#### [WORK REQUIRED]
Write back every record verbatim.

***** RAW DATA

-- ==== Sys2Proof/Machine/HostProgram.lean ====
section
/-! DEFINITION. The host's side of a call (spec R89, R11): the host makes its transactions one after the other, each by steps of
the machine; the pseudo-instructions `Encode(px, m)` and `Decode(px)` are made of them, and go on by the STATUS the `POLL` gave.
The character mapping is the host's too (spec R5(c), R11). -/

namespace Sys2Proof.Machine

/-! ### Making transactions -/

/-- The host's transaction `x` comes next, before what is scheduled already. -/
def State.schedule (s : State) (x : Transaction) : State := { s with turns := .host x :: s.turns }

/-- The host makes the transaction `x`: one step, and before it, for a `POLL` made while BUSY, the step in which the engine
performs the command (R86; log 2, log 15). -/
def makeTransaction (x : Transaction) (s : State) : Host.Outcome State Fault Refusal :=
  if x = .poll ∧ s.runState = .busy then andThen (step (s.schedule x)) step else step (s.schedule x)

/-- The host makes the transactions `xs` in their order (R63). -/
def makeTransactions : List Transaction → State → Host.Outcome State Fault Refusal
  | [], s => .next s
  | x :: xs, s => andThen (makeTransaction x s) (makeTransactions xs)

/-- The 32-bit value the host read last, if its last read was of a register (R81, R86). -/
def State.lastWord (s : State) : Option Word :=
  match s.replies with
  | .word w :: _ => some w
  | .byte _ :: _ => none
  | [] => none

/-- The byte a reply holds, if it is one (R83, R85). -/
def Reply.byteValue : Reply → Option Byte
  | .byte v => some v
  | .word _ => none

/-- The bytes among the last `n` values the host read, oldest first (R83, R85). -/
def State.lastBytes (s : State) (n : Nat) : List Byte := (s.replies.take n).reverse.filterMap Reply.byteValue

/-! ### The transactions of a call (R89) -/

/-- `WRPIX a, px[a]` for each `a` from `a` on (R89). -/
def writePixels : Nat → List Byte → List Transaction
  | _, [] => []
  | a, v :: px => .wrPix a v :: writePixels (a + 1) px

/-- `WRMSG j, m[j]` for each `j` from `j` on (R89). -/
def writeMessage : Nat → List Byte → List Transaction
  | _, [] => []
  | j, v :: m => .wrMsg j v :: writeMessage (j + 1) m

/-- `RDPIX a` for `a = 0 .. 4*N-1` (R89). -/
def readPixels (n : Nat) : List Transaction := (List.range (4 * n)).map .rdPix

/-- `RDMSG j` for `j = 0 .. L'-1` (R89). -/
def readMessage (l : Nat) : List Transaction := (List.range l).map .rdMsg

/-- What `Encode(px, m)` writes before `WR CMD`, in the order R89 lists it; "the order … among themselves is free". -/
def encodeWrites (px m : List Byte) : List Transaction :=
  writePixels 0 px ++ writeMessage 0 m ++ [.wr 2 (BitVec.ofNat 32 (px.length / 4)), .wr 3 (BitVec.ofNat 32 m.length)]

/-- What `Decode(px)` writes before `WR CMD`, in the order R89 lists it. -/
def decodeWrites (px : List Byte) : List Transaction := writePixels 0 px ++ [.wr 2 (BitVec.ofNat 32 (px.length / 4))]

/-- `WR CMD` with a command's word, then `POLL` (R89). -/
def issueAndPoll (i : Instr) : List Transaction := [.wr 0 (encode i), .poll]

/-! ### What a call gives (R89) -/

/-- What a call gives the host (R89, R19). -/
inductive CallResult where
  /-- `pixels'`: Encode's polled STATE was DONE. -/
  | pixels (px : List Byte)
  /-- The message: Decode's polled STATE was DONE. -/
  | message (m : List Byte)
  /-- The polled STATE was ERROR, and STATUS.ERR named this failure. -/
  | failed (k : Failure)
  /-- The host did not read a STATUS with STATE DONE, or with STATE ERROR and a failure's number; R89 gives a call no result
  then, and no call comes to it (log 15). -/
  | noResult
deriving DecidableEq, Repr

/-- The end of a call: the machine's state and what the host was given. -/
structure Returned where
  /-- The state after the call's last transaction. -/
  state : State
  /-- What the call gave. -/
  result : CallResult
deriving DecidableEq, Repr

/-- The polled STATUS is ERROR: "the failure is the one named by STATUS.ERR" (R89). -/
def nameFailure (w : Word) : CallResult :=
  match failureNamed w with
  | some k => .failed k
  | none => .noResult

/-- A call after its `POLL`: on DONE it goes on as `onDone` says, on ERROR it ends with the failure (R89). -/
def afterPoll (onDone : State → Host.Outcome Returned Fault Refusal) (s : State) : Host.Outcome Returned Fault Refusal :=
  match s.lastWord with
  | none => .next ⟨s, .noResult⟩
  | some w =>
    match stateField w with
    | .done => onDone s
    | .error => .next ⟨s, nameFailure w⟩
    | .idle => .next ⟨s, .noResult⟩
    | .busy => .next ⟨s, .noResult⟩

/-- Encode on DONE: "`RDPIX a` for `a = 0 .. 4*N-1` gives `pixels'`" (R89). -/
def readBackPixels (n : Nat) (s : State) : Host.Outcome Returned Fault Refusal :=
  andThen (makeTransactions (readPixels n) s) fun t => .next ⟨t, .pixels (t.lastBytes (4 * n))⟩

/-- Decode on DONE: "`RD MSGLEN` gives `L'` and `RDMSG j` for `j = 0 .. L'-1` gives the message" (R89). -/
def readBackMessage (s : State) : Host.Outcome Returned Fault Refusal :=
  andThen (makeTransaction (.rd 3) s) fun t =>
    match t.lastWord with
    | none => .next ⟨t, .noResult⟩
    | some l => andThen (makeTransactions (readMessage l.toNat) t) fun u => .next ⟨u, .message (u.lastBytes l.toNat)⟩

/-! ### The pseudo-instructions (R89) -/

/-- Encode of `n` pixels, its writes made in the order `ws`. -/
def encodeCallBy (ws : List Transaction) (n : Nat) (s : State) : Host.Outcome Returned Fault Refusal :=
  andThen (makeTransactions (ws ++ issueAndPoll .encode) s) (afterPoll (readBackPixels n))

/-- Decode, its writes made in the order `ws`. -/
def decodeCallBy (ws : List Transaction) (s : State) : Host.Outcome Returned Fault Refusal :=
  andThen (makeTransactions (ws ++ issueAndPoll .decode) s) (afterPoll readBackMessage)

/-- `Encode(px, m)` (R89). -/
def encodeCall (px m : List Byte) (s : State) : Host.Outcome Returned Fault Refusal :=
  encodeCallBy (encodeWrites px m) (px.length / 4) s

/-- `Decode(px)` (R89). -/
def decodeCall (px : List Byte) (s : State) : Host.Outcome Returned Fault Refusal := decodeCallBy (decodeWrites px) s

/-- Decode of the `n` pixels already in PIX, which "need not be written again" (R89). -/
def decodeCallInPlace (n : Nat) (s : State) : Host.Outcome Returned Fault Refusal :=
  decodeCallBy [.wr 2 (BitVec.ofNat 32 n)] s

/-! ### Characters (R11) -/

/-- `CharToByte(cp)`: the identity up to 255. Above 255 the mapping is open; "this spec directs a model to refuse such a
message at the host boundary" (R11), so there is none (log 6). -/
def charToByte (cp : Nat) : Option Byte := if cp ≤ 255 then some (BitVec.ofNat 8 cp) else none

/-- `ByteToChar(b)`: the code point of the character (R11). -/
def byteToChar (b : Byte) : Nat := b.toNat

/-- The message bytes of a text given by its code points, none when one is above 255 (R11, R196). -/
def textToMessage : List Nat → Option (List Byte)
  | [] => some []
  | cp :: text =>
    match charToByte cp, textToMessage text with
    | some b, some m => some (b :: m)
    | _, _ => none

end Sys2Proof.Machine
end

**********

#### [SOLUTION FOR THIS TASK]
-- ==== Sys2Proof/Machine/HostProgram.lean ====
section
/-! DEFINITION. The host's side of a call (spec R89, R11): the host makes its transactions one after the other, each by steps of
the machine; the pseudo-instructions `Encode(px, m)` and `Decode(px)` are made of them, and go on by the STATUS the `POLL` gave.
The character mapping is the host's too (spec R5(c), R11). -/

namespace Sys2Proof.Machine

/-! ### Making transactions -/

/-- The host's transaction `x` comes next, before what is scheduled already. -/
def State.schedule (s : State) (x : Transaction) : State := { s with turns := .host x :: s.turns }

/-- The host makes the transaction `x`: one step, and before it, for a `POLL` made while BUSY, the step in which the engine
performs the command (R86; log 2, log 15). -/
def makeTransaction (x : Transaction) (s : State) : Host.Outcome State Fault Refusal :=
  if x = .poll ∧ s.runState = .busy then andThen (step (s.schedule x)) step else step (s.schedule x)

/-- The host makes the transactions `xs` in their order (R63). -/
def makeTransactions : List Transaction → State → Host.Outcome State Fault Refusal
  | [], s => .next s
  | x :: xs, s => andThen (makeTransaction x s) (makeTransactions xs)

/-- The 32-bit value the host read last, if its last read was of a register (R81, R86). -/
def State.lastWord (s : State) : Option Word :=
  match s.replies with
  | .word w :: _ => some w
  | .byte _ :: _ => none
  | [] => none

/-- The byte a reply holds, if it is one (R83, R85). -/
def Reply.byteValue : Reply → Option Byte
  | .byte v => some v
  | .word _ => none

/-- The bytes among the last `n` values the host read, oldest first (R83, R85). -/
def State.lastBytes (s : State) (n : Nat) : List Byte := (s.replies.take n).reverse.filterMap Reply.byteValue

/-! ### The transactions of a call (R89) -/

/-- `WRPIX a, px[a]` for each `a` from `a` on (R89). -/
def writePixels : Nat → List Byte → List Transaction
  | _, [] => []
  | a, v :: px => .wrPix a v :: writePixels (a + 1) px

/-- `WRMSG j, m[j]` for each `j` from `j` on (R89). -/
def writeMessage : Nat → List Byte → List Transaction
  | _, [] => []
  | j, v :: m => .wrMsg j v :: writeMessage (j + 1) m

/-- `RDPIX a` for `a = 0 .. 4*N-1` (R89). -/
def readPixels (n : Nat) : List Transaction := (List.range (4 * n)).map .rdPix

/-- `RDMSG j` for `j = 0 .. L'-1` (R89). -/
def readMessage (l : Nat) : List Transaction := (List.range l).map .rdMsg

/-- What `Encode(px, m)` writes before `WR CMD`, in the order R89 lists it; "the order … among themselves is free". -/
def encodeWrites (px m : List Byte) : List Transaction :=
  writePixels 0 px ++ writeMessage 0 m ++ [.wr 2 (BitVec.ofNat 32 (px.length / 4)), .wr 3 (BitVec.ofNat 32 m.length)]

/-- What `Decode(px)` writes before `WR CMD`, in the order R89 lists it. -/
def decodeWrites (px : List Byte) : List Transaction := writePixels 0 px ++ [.wr 2 (BitVec.ofNat 32 (px.length / 4))]

/-- `WR CMD` with a command's word, then `POLL` (R89). -/
def issueAndPoll (i : Instr) : List Transaction := [.wr 0 (encode i), .poll]

/-! ### What a call gives (R89) -/

/-- What a call gives the host (R89, R19). -/
inductive CallResult where
  /-- `pixels'`: Encode's polled STATE was DONE. -/
  | pixels (px : List Byte)
  /-- The message: Decode's polled STATE was DONE. -/
  | message (m : List Byte)
  /-- The polled STATE was ERROR, and STATUS.ERR named this failure. -/
  | failed (k : Failure)
  /-- The host did not read a STATUS with STATE DONE, or with STATE ERROR and a failure's number; R89 gives a call no result
  then, and no call comes to it (log 15). -/
  | noResult
deriving DecidableEq, Repr

/-- The end of a call: the machine's state and what the host was given. -/
structure Returned where
  /-- The state after the call's last transaction. -/
  state : State
  /-- What the call gave. -/
  result : CallResult
deriving DecidableEq, Repr

/-- The polled STATUS is ERROR: "the failure is the one named by STATUS.ERR" (R89). -/
def nameFailure (w : Word) : CallResult :=
  match failureNamed w with
  | some k => .failed k
  | none => .noResult

/-- A call after its `POLL`: on DONE it goes on as `onDone` says, on ERROR it ends with the failure (R89). -/
def afterPoll (onDone : State → Host.Outcome Returned Fault Refusal) (s : State) : Host.Outcome Returned Fault Refusal :=
  match s.lastWord with
  | none => .next ⟨s, .noResult⟩
  | some w =>
    match stateField w with
    | .done => onDone s
    | .error => .next ⟨s, nameFailure w⟩
    | .idle => .next ⟨s, .noResult⟩
    | .busy => .next ⟨s, .noResult⟩

/-- Encode on DONE: "`RDPIX a` for `a = 0 .. 4*N-1` gives `pixels'`" (R89). -/
def readBackPixels (n : Nat) (s : State) : Host.Outcome Returned Fault Refusal :=
  andThen (makeTransactions (readPixels n) s) fun t => .next ⟨t, .pixels (t.lastBytes (4 * n))⟩

/-- Decode on DONE: "`RD MSGLEN` gives `L'` and `RDMSG j` for `j = 0 .. L'-1` gives the message" (R89). -/
def readBackMessage (s : State) : Host.Outcome Returned Fault Refusal :=
  andThen (makeTransaction (.rd 3) s) fun t =>
    match t.lastWord with
    | none => .next ⟨t, .noResult⟩
    | some l => andThen (makeTransactions (readMessage l.toNat) t) fun u => .next ⟨u, .message (u.lastBytes l.toNat)⟩

/-! ### The pseudo-instructions (R89) -/

/-- Encode of `n` pixels, its writes made in the order `ws`. -/
def encodeCallBy (ws : List Transaction) (n : Nat) (s : State) : Host.Outcome Returned Fault Refusal :=
  andThen (makeTransactions (ws ++ issueAndPoll .encode) s) (afterPoll (readBackPixels n))

/-- Decode, its writes made in the order `ws`. -/
def decodeCallBy (ws : List Transaction) (s : State) : Host.Outcome Returned Fault Refusal :=
  andThen (makeTransactions (ws ++ issueAndPoll .decode) s) (afterPoll readBackMessage)

/-- `Encode(px, m)` (R89). -/
def encodeCall (px m : List Byte) (s : State) : Host.Outcome Returned Fault Refusal :=
  encodeCallBy (encodeWrites px m) (px.length / 4) s

/-- `Decode(px)` (R89). -/
def decodeCall (px : List Byte) (s : State) : Host.Outcome Returned Fault Refusal := decodeCallBy (decodeWrites px) s

/-- Decode of the `n` pixels already in PIX, which "need not be written again" (R89). -/
def decodeCallInPlace (n : Nat) (s : State) : Host.Outcome Returned Fault Refusal :=
  decodeCallBy [.wr 2 (BitVec.ofNat 32 n)] s

/-! ### Characters (R11) -/

/-- `CharToByte(cp)`: the identity up to 255. Above 255 the mapping is open; "this spec directs a model to refuse such a
message at the host boundary" (R11), so there is none (log 6). -/
def charToByte (cp : Nat) : Option Byte := if cp ≤ 255 then some (BitVec.ofNat 8 cp) else none

/-- `ByteToChar(b)`: the code point of the character (R11). -/
def byteToChar (b : Byte) : Nat := b.toNat

/-- The message bytes of a text given by its code points, none when one is above 255 (R11, R196). -/
def textToMessage : List Nat → Option (List Byte)
  | [] => some []
  | cp :: text =>
    match charToByte cp, textToMessage text with
    | some b, some m => some (b :: m)
    | _, _ => none

end Sys2Proof.Machine
end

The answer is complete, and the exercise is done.